(Saved data entries)
[Start of section]

/-- Custom-1: the matrix and QRU groups (R129). -/
def decodeCustom1 (w : IWord) : Except Reject Instr :=
  match fldN w 12 3, fldN w 25 7 with
  | 0, 0 => need (fldN w 20 5 == 0 && fldN w 15 5 == 0 && fldN w 11 1 == 0) .accumulator (.mzero (fld w 7 4))
  | 0, 1 => need (fldN w 11 1 == 0 && fldN w 20 1 == 0 && fldN w 15 1 == 0) .oddPair (.mma (fld w 7 4) (rs1F w) (rs2F w))
  | 0, 2 => need (fldN w 11 1 == 0 && fldN w 20 1 == 0 && fldN w 15 1 == 0) .oddPair (.mmas (fld w 7 4) (rs1F w) (rs2F w))
  | 0, 3 => need (fldN w 11 1 == 0 && fldN w 20 1 == 0 && fldN w 15 4 == 0) .vectorHalf (.mmav (fld w 7 4) (rs1F w) (rs2F w))
  | 0, 4 => need (fldN w 24 1 == 0) .accumulator (.mrd (rdF w) (fld w 20 4) (rs1F w))
  | 0, 5 => need (fldN w 11 1 == 0) .accumulator (.mwr (fld w 7 4) (rs2F w) (rs1F w))
  | 0, 6 => need (fldN w 24 1 == 0 && fldN w 15 1 == 0 && fldN w 7 5 == 0) .oddPair (.mst (fld w 20 4) (rs1F w))
  | 0, 7 => need (fldN w 20 5 == 0 && fldN w 15 5 == 0 && fldN w 11 1 == 0) .accumulator (.mwait (fld w 7 4))
  | 1, 0 => need (fldN w 20 5 == 0) .reserved (.qrv (rdF w) (rs1F w))
  | 1, 1 => need (fldN w 20 5 == 0) .reserved (.qrvf (rdF w) (rs1F w))
  | 1, 2 => .ok (.qrx (rdF w) (rs1F w) (rs2F w))
  | 1, 3 => need (fldN w 20 5 == 0 && fldN w 15 5 == 0 && fldN w 7 5 == 0) .reserved .qrnext
  | 1, 4 => need (fldN w 20 5 == 0 && fldN w 7 5 == 0) .reserved (.qrskip (rs1F w))
  | 1, 5 => need (fldN w 7 5 == 0) .reserved (.qrtld (rs1F w) (rs2F w))
  | 1, 6 => need (fldN w 20 5 == 0 && fldN w 15 5 == 0) .reserved (.pipv (rdF w))
  | _, _ => .error .funct7

/-- The fields of a VR word: es, vs2, vs1, pg (R130). -/
def esN (w : IWord) : Nat := fldN w 24 2
def vs2F (w : IWord) : Reg := fld w 19 5
def vs1F (w : IWord) : Reg := fld w 14 5
def pgF (w : IWord) : Pg := fld w 12 2
def pdF (w : IWord) : PReg := fld w 7 3

/-- A VR word with an FP element type (class F, R131). -/
def withFp (w : IWord) (ok : Bool) (f : FpTy → Instr) : Except Reject Instr :=
  match decodeFp (esN w) with
  | some t => need ok .reserved (f t)
  | none => .error .elementType

/-- The vs2 field is unused, hence zero. -/
def noVs2 (w : IWord) : Bool := fldN w 19 5 == 0
/-- The vd field names a predicate. -/
def pdOk (w : IWord) : Bool := fldN w 10 2 == 0
/-- The vs1 field names a predicate. -/
def ps1Ok (w : IWord) : Bool := fldN w 17 2 == 0
/-- The vs2 field names a predicate or a format register. -/
def ps2Ok (w : IWord) : Bool := fldN w 22 2 == 0
def noPg (w : IWord) : Bool := fldN w 12 2 == 0

/-- PLOGIC by its class L operation (R131, R208). -/
def decodePlogic (w : IWord) : Instr :=
  match esN w with
  | 0 => .plogicAnd (pdF w) (fld w 14 3) (fld w 19 3)
  | 1 => .plogicOr (pdF w) (fld w 14 3) (fld w 19 3)
  | 2 => .plogicXor (pdF w) (fld w 14 3) (fld w 19 3)
  | _ => .plogicAndn (pdF w) (fld w 14 3) (fld w 19 3)

/-- VFCVT with its two types (R131, R132). -/
def decodeVfcvt (w : IWord) : Except Reject Instr :=
  match decodeFp (esN w), decodeSrc (fldN w 19 5) with
  | some d, some s => if s = d.asSrc then .error .typeCode else .ok (.vfcvt d s (rdF w) (vs1F w) (pgF w))
  | _, _ => .error .typeCode

/-- The VR form (R130-R132). -/
def decodeVr (w : IWord) : Except Reject Instr :=
  let d := rdF w
  let a := vs1F w
  let b := vs2F w
  let g := pgF w
  let it := decodeInt (esN w)
  match fldN w 26 6 with
  | 0x00 => withFp w true fun t => .vfadd t d a b g
  | 0x01 => withFp w true fun t => .vfsub t d a b g
  | 0x02 => withFp w true fun t => .vfmul t d a b g
  | 0x03 => withFp w true fun t => .vfma t d a b g
  | 0x04 => withFp w true fun t => .vfnms t d a b g
  | 0x05 => withFp w true fun t => .vfmin t d a b g
  | 0x06 => withFp w true fun t => .vfmax t d a b g
  | 0x07 => withFp w (noVs2 w) fun t => .vfabs t d a g
  | 0x08 => withFp w (noVs2 w) fun t => .vfneg t d a g
  | 0x09 => withFp w (pdOk w) fun t => .vfceq t (pdF w) a b g
  | 0x0A => withFp w (pdOk w) fun t => .vfclt t (pdF w) a b g
  | 0x0B => withFp w (pdOk w) fun t => .vfcle t (pdF w) a b g
  | 0x0C => withFp w (noVs2 w) fun t => .vfsumr t d a g
  | 0x0D => withFp w (noVs2 w) fun t => .vfmaxr t d a g
  | 0x0E => decodeVfcvt w
  | 0x0F => withFp w true fun t => .vfcpys t d a b g
  | 0x10 => withFp w (noVs2 w) fun t => .vfrcp t d a g
  | 0x11 => withFp w (noVs2 w) fun t => .vfrsq t d a g
  | 0x12 => withFp w (noVs2 w) fun t => .vfsqrt t d a g
  | 0x13 => withFp w true fun t => .vfdiv t d a b g
  | 0x14 => withFp w (noVs2 w) fun t => .vfexp2 t d a g
  | 0x15 => withFp w (noVs2 w) fun t => .vflog2 t d a g
  | 0x16 => withFp w (noVs2 w) fun t => .vftanh t d a g
  | 0x18 => need (ps2Ok w && esN w == 0) .formatField (.vcvtn d a (fld w 19 3) g)
  | 0x19 => need (ps2Ok w && esN w == 0) .formatField (.vcvtw d a (fld w 19 3) g)
  | 0x1A => need (esN w == 0) .elementType (.vscale d a b g)
  | 0x1B => need (ps2Ok w && esN w == 0) .formatField (.vbmax d a (fld w 19 3) g)
  | 0x20 => .ok (.vadd it d a b g)
  | 0x21 => .ok (.vsub it d a b g)
  | 0x22 => .ok (.vmul it d a b g)
  | 0x23 => .ok (.vmulh it d a b g)
  | 0x24 => .ok (.vand it d a b g)
  | 0x25 => .ok (.vor it d a b g)
  | 0x26 => .ok (.vxor it d a b g)
  | 0x27 => .ok (.vsll it d a b g)
  | 0x28 => .ok (.vsrl it d a b g)
  | 0x29 => .ok (.vsra it d a b g)
  | 0x2A => .ok (.vmin it d a b g)
  | 0x2B => .ok (.vmax it d a b g)
  | 0x2C => .ok (.vminu it d a b g)
  | 0x2D => .ok (.vmaxu it d a b g)
  | 0x2E => need (pdOk w) .predicateField (.viceq it (pdF w) a b g)
  | 0x2F => need (pdOk w) .predicateField (.viclt it (pdF w) a b g)
  | 0x30 => need (pdOk w) .predicateField (.vicltu it (pdF w) a b g)
  | 0x31 => need (esN w == 0) .elementType (.vsel d a b g)
  | 0x32 => .ok (.vperm it d a b g)
  | 0x33 => .ok (.vslup it d b a g)
  | 0x34 => .ok (.vsldn it d b a g)
  | 0x35 => .ok (.vzip it d a b g)
  | 0x36 => .ok (.vunzip it d a b g)
  | 0x37 => need (noVs2 w && fldN w 14 5 == 0) .reserved (.viota it d g)
  | 0x38 => need (noVs2 w) .reserved (.vdupx it d a g)
  | 0x39 => need (noPg w) .reserved (.vmvxs it d b a)
  | 0x3A => need (noVs2 w) .reserved (.visumr it d a g)
  | 0x3B => need (noPg w && pdOk w) .predicateField (.pwhilelt it (pdF w) a b)
  | 0x3C => need (noPg w && pdOk w && ps1Ok w && ps2Ok w) .predicateField (decodePlogic w)
  | 0x3D => need (noPg w && noVs2 w && ps1Ok w) .predicateField (.pcnt it d (fld w 14 3))
  | 0x3E => need (noPg w && pdOk w && noVs2 w && ps1Ok w) .predicateField (.pfirst it (pdF w) (fld w 14 3))
  | _ => .error .vop6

[End of section]

■ Work instructions
Up to and including the line that contains "hence zero. -/", restate word for word every line of the entries, starting from the first.

■ Answer section
/-- Custom-1: the matrix and QRU groups (R129). -/
def decodeCustom1 (w : IWord) : Except Reject Instr :=
  match fldN w 12 3, fldN w 25 7 with
  | 0, 0 => need (fldN w 20 5 == 0 && fldN w 15 5 == 0 && fldN w 11 1 == 0) .accumulator (.mzero (fld w 7 4))
  | 0, 1 => need (fldN w 11 1 == 0 && fldN w 20 1 == 0 && fldN w 15 1 == 0) .oddPair (.mma (fld w 7 4) (rs1F w) (rs2F w))
  | 0, 2 => need (fldN w 11 1 == 0 && fldN w 20 1 == 0 && fldN w 15 1 == 0) .oddPair (.mmas (fld w 7 4) (rs1F w) (rs2F w))
  | 0, 3 => need (fldN w 11 1 == 0 && fldN w 20 1 == 0 && fldN w 15 4 == 0) .vectorHalf (.mmav (fld w 7 4) (rs1F w) (rs2F w))
  | 0, 4 => need (fldN w 24 1 == 0) .accumulator (.mrd (rdF w) (fld w 20 4) (rs1F w))
  | 0, 5 => need (fldN w 11 1 == 0) .accumulator (.mwr (fld w 7 4) (rs2F w) (rs1F w))
  | 0, 6 => need (fldN w 24 1 == 0 && fldN w 15 1 == 0 && fldN w 7 5 == 0) .oddPair (.mst (fld w 20 4) (rs1F w))
  | 0, 7 => need (fldN w 20 5 == 0 && fldN w 15 5 == 0 && fldN w 11 1 == 0) .accumulator (.mwait (fld w 7 4))
  | 1, 0 => need (fldN w 20 5 == 0) .reserved (.qrv (rdF w) (rs1F w))
  | 1, 1 => need (fldN w 20 5 == 0) .reserved (.qrvf (rdF w) (rs1F w))
  | 1, 2 => .ok (.qrx (rdF w) (rs1F w) (rs2F w))
  | 1, 3 => need (fldN w 20 5 == 0 && fldN w 15 5 == 0 && fldN w 7 5 == 0) .reserved .qrnext
  | 1, 4 => need (fldN w 20 5 == 0 && fldN w 7 5 == 0) .reserved (.qrskip (rs1F w))
  | 1, 5 => need (fldN w 7 5 == 0) .reserved (.qrtld (rs1F w) (rs2F w))
  | 1, 6 => need (fldN w 20 5 == 0 && fldN w 15 5 == 0) .reserved (.pipv (rdF w))
  | _, _ => .error .funct7

/-- The fields of a VR word: es, vs2, vs1, pg (R130). -/
def esN (w : IWord) : Nat := fldN w 24 2
def vs2F (w : IWord) : Reg := fld w 19 5
def vs1F (w : IWord) : Reg := fld w 14 5
def pgF (w : IWord) : Pg := fld w 12 2
def pdF (w : IWord) : PReg := fld w 7 3

/-- A VR word with an FP element type (class F, R131). -/
def withFp (w : IWord) (ok : Bool) (f : FpTy → Instr) : Except Reject Instr :=
  match decodeFp (esN w) with
  | some t => need ok .reserved (f t)
  | none => .error .elementType

/-- The vs2 field is unused, hence zero. -/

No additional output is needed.